_Task statement_
Within the records, how many lines hold the word "haltContext"? State that number alone.
:: Available records
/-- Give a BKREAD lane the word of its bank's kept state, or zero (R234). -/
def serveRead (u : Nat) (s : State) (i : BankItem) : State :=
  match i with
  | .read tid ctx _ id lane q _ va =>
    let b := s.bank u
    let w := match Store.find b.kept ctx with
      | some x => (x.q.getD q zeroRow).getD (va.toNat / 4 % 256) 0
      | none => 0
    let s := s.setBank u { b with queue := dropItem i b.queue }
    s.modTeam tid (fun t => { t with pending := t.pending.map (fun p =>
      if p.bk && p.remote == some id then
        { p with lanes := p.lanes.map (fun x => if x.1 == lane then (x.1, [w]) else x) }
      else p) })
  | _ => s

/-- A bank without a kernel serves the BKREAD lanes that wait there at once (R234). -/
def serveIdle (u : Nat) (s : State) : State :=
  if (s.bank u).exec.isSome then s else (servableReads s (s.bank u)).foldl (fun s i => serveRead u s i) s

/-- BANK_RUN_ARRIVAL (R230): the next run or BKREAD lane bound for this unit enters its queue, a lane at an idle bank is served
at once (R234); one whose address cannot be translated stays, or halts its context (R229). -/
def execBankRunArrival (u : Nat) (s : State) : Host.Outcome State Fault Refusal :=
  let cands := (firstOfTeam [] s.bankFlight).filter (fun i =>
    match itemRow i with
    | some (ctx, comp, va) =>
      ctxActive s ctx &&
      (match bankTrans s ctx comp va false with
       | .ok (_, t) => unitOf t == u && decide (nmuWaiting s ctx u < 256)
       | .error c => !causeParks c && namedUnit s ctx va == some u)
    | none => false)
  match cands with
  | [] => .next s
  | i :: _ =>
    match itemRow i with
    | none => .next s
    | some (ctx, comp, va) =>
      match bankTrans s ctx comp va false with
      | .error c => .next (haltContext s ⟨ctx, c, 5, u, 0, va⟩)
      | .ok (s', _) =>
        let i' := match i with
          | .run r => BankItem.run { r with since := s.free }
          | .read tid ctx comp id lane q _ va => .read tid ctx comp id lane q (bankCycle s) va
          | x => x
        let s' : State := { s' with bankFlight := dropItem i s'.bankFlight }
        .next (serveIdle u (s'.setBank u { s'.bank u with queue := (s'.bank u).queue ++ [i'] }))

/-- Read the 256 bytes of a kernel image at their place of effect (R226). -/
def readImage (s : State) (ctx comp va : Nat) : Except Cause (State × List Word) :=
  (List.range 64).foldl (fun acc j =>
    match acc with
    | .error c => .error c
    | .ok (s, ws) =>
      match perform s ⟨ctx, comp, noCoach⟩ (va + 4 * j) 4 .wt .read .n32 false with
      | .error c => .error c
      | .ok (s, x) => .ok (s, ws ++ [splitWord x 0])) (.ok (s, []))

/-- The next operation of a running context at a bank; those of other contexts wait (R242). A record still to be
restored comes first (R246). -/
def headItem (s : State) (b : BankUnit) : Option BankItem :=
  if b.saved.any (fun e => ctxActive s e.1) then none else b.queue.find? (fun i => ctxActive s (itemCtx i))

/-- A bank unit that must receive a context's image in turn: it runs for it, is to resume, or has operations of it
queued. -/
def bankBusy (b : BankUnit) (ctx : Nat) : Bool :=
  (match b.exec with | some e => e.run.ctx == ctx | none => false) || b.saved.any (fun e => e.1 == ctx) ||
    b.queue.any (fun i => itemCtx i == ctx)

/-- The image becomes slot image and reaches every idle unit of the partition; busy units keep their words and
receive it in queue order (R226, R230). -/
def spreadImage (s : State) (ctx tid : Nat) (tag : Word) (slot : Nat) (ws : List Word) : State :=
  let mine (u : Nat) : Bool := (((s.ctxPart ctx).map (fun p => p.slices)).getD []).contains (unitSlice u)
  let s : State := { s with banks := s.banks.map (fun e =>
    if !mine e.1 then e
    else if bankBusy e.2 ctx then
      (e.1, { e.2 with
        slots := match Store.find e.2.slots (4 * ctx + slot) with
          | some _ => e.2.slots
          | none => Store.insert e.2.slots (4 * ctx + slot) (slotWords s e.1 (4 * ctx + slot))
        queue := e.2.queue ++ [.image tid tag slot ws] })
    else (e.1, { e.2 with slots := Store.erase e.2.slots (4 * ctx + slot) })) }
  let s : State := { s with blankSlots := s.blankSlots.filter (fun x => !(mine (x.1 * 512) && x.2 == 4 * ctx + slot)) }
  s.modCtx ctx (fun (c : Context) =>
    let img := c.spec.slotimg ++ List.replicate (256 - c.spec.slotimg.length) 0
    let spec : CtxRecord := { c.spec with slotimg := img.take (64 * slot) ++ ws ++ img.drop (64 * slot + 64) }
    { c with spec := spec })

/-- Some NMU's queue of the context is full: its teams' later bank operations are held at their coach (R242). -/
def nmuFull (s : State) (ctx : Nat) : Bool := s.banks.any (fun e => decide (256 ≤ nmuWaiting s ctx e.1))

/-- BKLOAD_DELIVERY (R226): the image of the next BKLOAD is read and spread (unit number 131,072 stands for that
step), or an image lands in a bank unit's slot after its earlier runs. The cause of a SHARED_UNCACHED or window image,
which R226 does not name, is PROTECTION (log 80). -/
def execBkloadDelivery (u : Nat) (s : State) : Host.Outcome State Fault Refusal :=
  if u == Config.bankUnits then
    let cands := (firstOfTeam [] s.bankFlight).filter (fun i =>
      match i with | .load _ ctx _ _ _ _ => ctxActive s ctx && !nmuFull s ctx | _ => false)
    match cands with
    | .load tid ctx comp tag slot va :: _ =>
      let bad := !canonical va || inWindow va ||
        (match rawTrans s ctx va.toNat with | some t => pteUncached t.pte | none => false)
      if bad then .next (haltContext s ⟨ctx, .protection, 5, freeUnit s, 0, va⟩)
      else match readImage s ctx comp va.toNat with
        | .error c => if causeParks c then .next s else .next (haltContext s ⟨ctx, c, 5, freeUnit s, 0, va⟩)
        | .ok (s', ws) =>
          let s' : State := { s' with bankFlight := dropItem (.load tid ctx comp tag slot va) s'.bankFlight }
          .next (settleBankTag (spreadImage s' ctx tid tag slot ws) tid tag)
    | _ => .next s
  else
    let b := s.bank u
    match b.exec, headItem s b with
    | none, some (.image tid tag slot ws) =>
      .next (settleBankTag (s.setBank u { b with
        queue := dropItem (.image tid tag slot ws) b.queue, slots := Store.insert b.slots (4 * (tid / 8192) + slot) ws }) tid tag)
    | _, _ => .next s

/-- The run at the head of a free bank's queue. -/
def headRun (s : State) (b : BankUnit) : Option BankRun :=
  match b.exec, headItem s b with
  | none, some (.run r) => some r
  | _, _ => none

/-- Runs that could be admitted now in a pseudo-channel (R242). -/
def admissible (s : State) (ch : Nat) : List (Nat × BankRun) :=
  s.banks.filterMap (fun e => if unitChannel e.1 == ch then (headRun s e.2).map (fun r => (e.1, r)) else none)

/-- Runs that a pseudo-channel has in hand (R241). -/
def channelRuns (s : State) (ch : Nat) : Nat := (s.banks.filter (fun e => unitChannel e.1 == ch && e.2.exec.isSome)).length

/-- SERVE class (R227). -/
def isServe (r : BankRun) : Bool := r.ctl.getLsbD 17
::::
_Result of the exercise_
3